* Task prompt *
Find every line in the records below that holds the word "lifeReady", and copy each one.

* Records shown *
──────

theorem witness_QuiesceWaitsForThePass :
    quiescing.hstate = 0x61#8 ∧ quiescing.wstate = 0x00#8 ∧
    ({ quiescing with wstate := wInspA } : State).wstate ≠ 0x00#8 := by decide

theorem witness_QuiescingIsABarrier :
    ∃ t, Invariant { quiescing with sched := [.agent .hostcmd] } ∧ quiescing.life = lifeQuiescing ∧
      step { quiescing with sched := [.agent .hostcmd] } = .next t ∧ t.life = lifeUnattached :=
  ⟨_, by constructor <;> decide, rfl, rfl, rfl⟩

/-- Also the witness of `RegisterWritersAreThese` and of the second part of `OneTransactionPerStep`. -/
theorem witness_EachAgentWritesItsOwnState :
    (Agent.sequences .walker .passStart = true ∧ isNext (exec .passStart s1) = true) ∧
    (Agent.sequences .ife .irqAck = true ∧ isNext (exec .irqAck signalled) = true) ∧
    (Agent.sequences .hostcmd .initArm = true ∧ isNext (exec .initArm (inInit hArm 3)) = true) ∧
    (acceptStep (waiting lifeReady [.portWrite true 0])).isSome = true := by decide

/-- Also the witness of `EveryPassEndsWithinTheBound`, `EveryStepCompletes` and the first part of
`OneTransactionPerStep`. -/
theorem witness_EveryStepKeepsTheInvariant :
    ∃ t, Invariant { s1 with sched := [.agent .walker] } ∧
      step { s1 with sched := [.agent .walker] } = .next t ∧ t.wstate = wSnapH ∧
      NoReservedNext { s1 with sched := [.agent .walker] } :=
  ⟨_, by constructor <;> decide, rfl, rfl, fun _ _ h => by simp at h⟩

/-- `EveryStepCompletes`: a computation that names an operation. -/
theorem witness_EveryStepCompletes :
    Invariant { s1 with sched := [.compute 0x13#8] } ∧ NoReservedNext { s1 with sched := [.compute 0x13#8] } :=
  ⟨by constructor <;> decide, fun _ _ h => ⟨.pendcnt, by cases h; rfl⟩⟩

/-- `EveryLocationHasItsWriters`: RDT's first writer at work, the mask's and the cause's; none of these
steps is the DEVICE's. -/
theorem witness_EveryLocationHasItsWriters :
    ∃ t, Invariant { inPass wAdv 3 with sched := [.agent .walker] } ∧
      step { inPass wAdv 3 with sched := [.agent .walker] } = .next t ∧ t.dev.rdt = 0#32 ∧
      (∀ m rest, ({ inPass wAdv 3 with sched := [.agent .walker] } : State).sched ≠ .device m :: rest) ∧
      inRange 4 (inPass wClrW 3).dev.head = true :=
  ⟨_, by constructor <;> decide, rfl, rfl, fun _ _ h => by simp at h, by decide⟩

/-- `AtRestNothingIsIssued`: after reset. -/
theorem witness_AtRestNothingIsIssued :
    Invariant { State.reset with cfg := fixCfg 4 } ∧ State.reset.life = 0#2 ∧
      State.reset.hstate ∉ initStates ∧ State.reset.cmds = [] ∧
      isNext (step { State.reset with sched := [.agent .ife] }) = true :=
  ⟨by constructor <;> decide, by decide⟩

theorem witness_HeadStaysInRangeAndMovesForward :
    ∃ s t, Invariant s ∧ DeviceOk s ∧ step s = .next t ∧ t.dev.head = 3#16 ∧ s.dev.head = 2#16 :=
  ⟨{ s1 with dev := { s1.dev with fill := some { req := fill2, phase := .headAdvance } },
             sched := [.device .fillNext] }, _, by constructor <;> decide,
    ⟨by decide, fun f h => by cases h; decide⟩, rfl, rfl, rfl⟩

theorem witness_NoPassIsAbandonedUnderTheContract :
    ∃ t, Invariant { inPass wSnapT 3 with sched := [.agent .walker] } ∧
      DeviceOk { inPass wSnapT 3 with sched := [.agent .walker] } ∧
      SnapshotOk { inPass wSnapT 3 with sched := [.agent .walker] } ∧
      step { inPass wSnapT 3 with sched := [.agent .walker] } = .next t ∧ t.wstate = wTest :=
  ⟨_, by constructor <;> decide, ⟨by decide, fun f h => absurd h (by simp [inPass, s1, Device.reset])⟩,
    fun _ => by decide, rfl, rfl⟩

/-- The same where a failure of that code is already recorded (10_state.md R35). -/
theorem witness_NoPassIsAbandonedUnderTheContract_recorded :
    Invariant { inPass wSnapT 3 with errSeen := true, errCode := eIndexRange } ∧
      SnapshotOk { inPass wSnapT 3 with errSeen := true, errCode := eIndexRange } ∧
      (inPass wSnapT 3).wstate ≠ wIdle ∧ (inPass wSnapT 3).wstate ≠ wTest :=
  ⟨by constructor <;> decide, fun _ => by decide, by decide⟩

theorem witness_TailCursorEqualsTheRegister :
    ∃ s t, Invariant s ∧ run 1 s = .next t ∧ t.wstate = 0x25#8 :=
  ⟨{ inPass wAdv 3 with sched := [.agent .walker] }, _, by constructor <;> decide, rfl, rfl⟩

theorem witness_APassServicesWhatIsPending :
    Invariant s1 ∧ DeviceOk s1 ∧ s1.life = lifeReady ∧ s1.wstate = wIdle ∧ s1.pending = true :=
  ⟨test_s1_invariant, test_deviceOk, rfl, rfl, rfl⟩

theorem witness_InitBuildsTheRing :
    ∃ (s : State) (base : DWord) (buf : List DWord), s.cfg.Ok ∧ s.mem.wf = true ∧ s.life = lifeUnattached ∧
      s.hstate = hIdle ∧ s.pending = false ∧ s.cmds = [.init base buf] ∧ buf.length = s.cfg.ringSize ∧
      goodBase s.cfg base = true :=
  ⟨waiting lifeUnattached [.init 0xFFFFFFFFFFFFFFC0#64 [1#64, 2#64, 3#64, 4#64]], _, _,
    by decide, by decide, rfl, rfl, rfl, rfl, rfl, by decide⟩

/-- The head's descriptor for its address field, another descriptor, and a DEVICE move that writes. -/
theorem witness_DeviceKeepsToItsWindow :
    Invariant s1 ∧ s1.attached ∧ deviceMove (.fill fill2) s1 ≠ s1 ∧
    (2#16).toNat < s1.cfg.ringSize ∧ s1.dev.head = 2#16 ∧ 7 < 8 ∧ (3#16 : Half) ≠ s1.dev.head ∧
    inSoftwareWindow s1.cfg.ringSize s1.dev.head s1.dev.tail 3#16 = true :=
  ⟨test_s1_invariant, by decide, by decide, by decide, by decide, by decide, by decide, by decide⟩

theorem witness_FillCompletesADescriptor :
    Invariant s1 ∧ DeviceOk s1 ∧ s1.attached ∧ s1.dev.fill = none ∧ s1.dev.head ≠ s1.dev.tail ∧
    fill2.ok s1.cfg = true ∧ fill2.index = s1.dev.head ∧
    outsideRingBytes s1.cfg s1.ringBase (descAddrField s1 s1.dev.head) fill2.data.length = true :=
  ⟨test_s1_invariant, test_deviceOk, by decide, by decide, by decide, by decide, by decide, by decide⟩

theorem witness_RaiseSetsCauseBits : (1#32 : Word) ≠ 0#32 := by decide

end Sys2Proof.Tests
end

──────

* Your solution *
    (acceptStep (waiting lifeReady [.portWrite true 0])).isSome = true := by decide
    Invariant s1 ∧ DeviceOk s1 ∧ s1.life = lifeReady ∧ s1.wstate = wIdle ∧ s1.pending = true :=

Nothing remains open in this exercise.